Committed to PEOPLE'S RIGHT TO KNOW
Vol. 5 Num 19 Tue. June 15, 2004  
   
Front Page


Prized al-Qaeda man nabbed
Pakistan winds up 5-day hunt; 72 killed, 10 militants detained


Three Pakistani soldiers were killed in a bomb blast in the region of North Waziristan, near the Afghan border.

Local officials say that they suspect that the attackers, believed to al-Qaeda militants, used a remote control device to blow up the paramilitary vehicle near Miranshah, the main town in North Waziristan.

Police have arrested three suspects, although their identities have not yet been revealed by police.

Pakistani troops meanwhile yesterday ended a major operation to flush out al-Qaeda suspects and their local supporters from hide-outs in the remote region near Afghanistan that saw 72 people killed, including 17 security personnel.

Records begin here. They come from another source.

/-! ### Fields of a CH slot (R346) -/

/-- Channel. -/
def chChan (b : BitVec 40) : Nat := fld b 14 6
/-- Port. -/
def chPort (b : BitVec 40) : Nat := fld b 17 3
/-- LEN / 64 of a SEND. -/
def chLen (b : BitVec 40) : Nat := fld b 4 6 + 1
/-- n of a CREL. -/
def chCount (b : BitVec 40) : Nat := fld b 10 7 + 1

/-- Run the head of the CH queue when it holds operation `op` and no full link holds the CHN; `f` answers what it does, the
entry still in the queue. -/
def State.chHead (s : State) (c : CoreId) (op : Nat) (f : State → QEntry → State) : State :=
  match (s.core c).seq.chq with
  | [] => s
  | e :: _ => if op24 e.bits ≠ op ∨ !s.mayStart c 7 || s.chnHeld c then s else f s e

/-- The head leaves the CH queue. -/
def State.chLeave (s : State) (c : CoreId) : State := s.updSeq c fun q => { q with chq := q.chq.tail }

/-- What reading a port or binding record gives: its eight bytes, or the state after the abort that refuses them. -/
inductive RecordRead where
  | ok (v : Dword) (s : State)
  | bad (s : State)

/-- Read a record of the own CSP at a multiple of 8 (R330, R331, R332). -/
def State.chRecord (s : State) (c : CoreId) (e : QEntry) (ch port : Nat) : RecordRead :=
  let a := e.chAddr
  let window := RecordRead.bad (s.chnAbort c 11 0x09 e.chWho 5 (ch := ch) (port := port))
  match s.ownCsp c a with
  | none => window
  | some off =>
    if a % 8 ≠ 0 then window
    else
      let r := s.cspLoad c .ownCore off 8
      if r.bad.isEmpty then .ok (BitVec.ofNat 64 (leNat r.bytes)) r.s
      else .bad (r.s.chnAbort c 12 0x08 e.chWho 6 (ch := ch) (port := port))

/-! ### Sending and binding (R332, R333, R340, R341) -/

/-- The source of a SEND in the own CSP, if its address is allowed (R341). -/
def State.sendSource (s : State) (c : CoreId) (e : QEntry) : Option Nat :=
  match s.ownCsp c e.chAddr with
  | none => none
  | some off => if e.chAddr % 64 ≠ 0 ∨ cspSize < off + 64 * chLen e.bits then none else some off

/-- SEND: sends LEN bytes of the own CSP once its credits are there; it completes with its acknowledgement (R340, R341). -/
def execSend (c : CoreId) (s : State) : Host.Outcome State Fault Refusal :=
  .next (s.chHead c 1 fun t e =>
    let n := chChan e.bits
    let len := chLen e.bits
    let b := (t.core c).chn.bind n
    if !b.bound then t.sendRefused c n len e.chWho false
    else if b.cr < len then t.sendRefused c n len e.chWho true
    else match t.sendSource c e with
    | none => t.chnAbort c 11 0x09 e.chWho 5 (ch := n) (port := b.port.toNat) (need := len) (credits := b.credits)
    | some off =>
      match t.trySend c n len e.cw with
      | .unbound => t
      | .tooBig => t
      | .wait _ t1 => t1
      | .ready t1 =>
        let r := (t1.chLeave c).cspLoad c .ownCore off (64 * len)
        match r.bad with
        | [] => r.s.emit c n len false r.bytes e.cw (some e)
        | x :: _ =>
          let sent := r.s.emit c n len false (r.bytes.take ((x - off) / 256 * 256)) e.cw (some e)
          sent.chnAbort c 12 0x08 e.chWho 6 (ch := n) (port := b.port.toNat) (need := len) (credits := b.credits))

/-- Unbind a channel: credits and WP are 0 (R333, R344). -/
def Binding.unbind (b : Binding) : Binding := { b with bound := false, credits := 0, wp := 0, unacked := [] }

/-- BIND: starts a new binding with CR credits, once every message of the channel is acknowledged (R333). -/
def execBind (c : CoreId) (s : State) : Host.Outcome State Fault Refusal :=
  .next (s.chHead c 2 fun t e =>
    let n := chChan e.bits
    if ((t.core c).chn.bind n).waiting then t
    else match t.chRecord c e n 0 with
    | .bad t1 => t1
    | .ok v t1 =>
      if fld v 61 3 ≠ 0 then t1.chnAbort c 10 0x0D e.chWho 4 (ch := n) (detail := 1)
      else if 127 < fld v 53 8 then
        (t1.updBind c n Binding.unbind).chnAbort c 10 0x0D e.chWho 4 (ch := n) (detail := 5)
      else
        ((t1.chLeave c).updBind c n fun b =>
          { b with record := v, credits := fld v 53 8 + 1, wp := 0, bound := true, number := b.number + 1, unacked := [] }).done c e)

/-- UNBIND: unbinds the channel, once every message of it is acknowledged (R333). -/
def execUnbind (c : CoreId) (s : State) : Host.Outcome State Fault Refusal :=
  .next (s.chHead c 3 fun t e =>
    let n := chChan e.bits
    if ((t.core c).chn.bind n).waiting then t else ((t.chLeave c).updBind c n Binding.unbind).done c e)

/-! ### Landing ports (R330, R331, R339, R342, R343) -/

/-- The first case of R331 that makes a port record invalid; 0 for a valid one. -/
def portCase (p : Nat) (v : Dword) : Nat :=
  let lg := fld v 15 4
  let size := 2 ^ lg
  let start := 16 * (if trfPort p then fld v 0 12 else fld v 0 15)
  if fld v 32 32 ≠ 0 ∨ (trfPort p ∧ fld v 12 3 ≠ 0) then 1
  else if lg < 9 ∨ 13 < lg then 2
  else if start % size ≠ 0 then 3
  else if trfPort p then (if start / 32768 = (start + size - 1) / 32768 then 0 else 4)
  else if cspSize < start + size then 4
  else 0

/-- Whether a PORT of record `v` is held: a landing into the armed port is in progress, or an epoch change within its
spacing (R342). -/
def LandPort.portHeld (q : LandPort) (v : Dword) : Bool :=
  (q.armed && q.log.any (·.landing)) || (v.extractLsb' 24 8 != q.epoch && !q.spaced)

/-- Apply a valid port record (R342). -/
def LandPort.arm (q : LandPort) (v : Dword) : LandPort where
  armed := true
  record := v.setWidth 32
  epoch := v.extractLsb' 24 8
  spaced := q.spaced && v.extractLsb' 24 8 == q.epoch
  log := []

/-- PORT at the head of the CH queue. -/
def State.portOp (s : State) (c : CoreId) : State :=
  s.chHead c 4 fun t e =>
    let p := chPort e.bits
    match t.chRecord c e 0 p with
    | .bad t1 => t1
    | .ok v t1 =>
      let k := portCase p v
      if k ≠ 0 then t1.chnAbort c 10 0x0D e.chWho 4 (port := p) (detail := k)
      else if ((t1.core c).chn.port p).portHeld v then t1
      else ((t1.chLeave c).updPortOf c p fun q => q.arm v).done c e

/-- PORT: arms a landing port with a record, abandoning its unreleased records, unless R342 holds it. -/
def execPort (c : CoreId) (s : State) : Host.Outcome State Fault Refusal := .next (s.portOp c)

/-- EPOCH_SPACING_DONE: 2^(CH_TMO − 8) cc have passed since the port's last epoch change; a PORT that waits for it applies
its record (R342). -/
def execEpochSpacingDone (c : CoreId) (p : LandId) (s : State) : Host.Outcome State Fault Refusal :=
  let s1 := s.updPortOf c p.val fun q => { q with spaced := true }
  match (s.core c).seq.chq with
  | [] => .next s1
  | e :: _ => .next (if chPort e.bits = p.val then s1.portOp c else s1)

/-- TRF bytes of a record as a range: first byte and length. -/
def LandPort.span (q : LandPort) (p : Nat) (r : LogRec) : Nat × Nat := (q.base p + 64 * r.pos, 64 * r.units)

/-- Tiles whose lines meet a TRF byte range. -/
def tilesMeeting (k : Trf) (a n : Nat) : List Nat :=
  (List.range 16).filter fun t =>
    let x := k.cfg t
    decide (x.at_ < a + n) && decide (a < x.at_ + x.size) && decide (0 < x.size)

/-- Tiles whose lines lie wholly in a TRF byte range. -/
def tilesWithin (k : Trf) (a n : Nat) : List Nat :=
  (List.range 16).filter fun t =>
    let x := k.cfg t
    decide (a ≤ x.at_) && decide (x.at_ + x.size ≤ a + n) && decide (0 < x.size)

/-- Whether the CREL at the queue head waits for the scoreboard (R339). -/
def Core.crelHeld (k : Core) (e : QEntry) : Bool :=
  let p := chPort e.bits
  let q := k.chn.port p
  trfPort p && ((q.held.filter fun r => !r.pad).take (chCount e.bits)).any fun r =>
    (tilesMeeting k.trf (q.span p r).1 (q.span p r).2).any k.tilesInUse.contains

/-- Whether a CREL at the queue head is held by the scoreboard (R339, R350). -/
def State.crelWaits (s : State) (c : CoreId) : Bool :=
  match (s.core c).seq.chq with
  | e :: _ => op24 e.bits == 5 && s.mayStart c 7 && !vxePort (chPort e.bits) && (s.core c).crelHeld e
  | [] => false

The operation was launched after foreign militants killed 15 security personnel near the town of Shakai, 210 miles west of the capital, Islamabad, last Wednesday, Maj. Gen. Shaukat Sultan said.

Pakistan expects more arrests to follow its capture of a nephew of the alleged mastermind of the September 11 attacks and of another high profile foreign national, Interior Minister Faisal Saleh Hayat says.

The government announced late on Sunday the capture of an important al-Qaeda member with a $1 million (550,000 pounds) bounty on his head and the arrest of eight militants suspected in the bloody ambush of Karachi's military commander last week.

The al-Qaeda suspect was the nephew of Khalid Sheikh Mohammed, the number three leader in Osama bin Laden's al-Qaeda network and the suspected chief planner of the September 11 attacks on the United States, said Information Minister Sheikh Rashid. Mohammed was arrested near Islamabad in March last year.

Hayat described the latest capture as a "major breakthrough".

"The suspects are being interrogated," he told Reuters yesterday. "The process of dismantling the network has speeded up. We expect more arrests will take place."

He said he believed the militants had attended an al-Qaeda training camp in South Waziristan, 400 km (250 miles) southwest of Islamabad, where the army is mopping up after a fierce offensive last week near tribal region's main town of Wana.

"They are linked to Wana, with the training camp and the firing range of al Qaeda. It was a main centre and well established transit point," he said.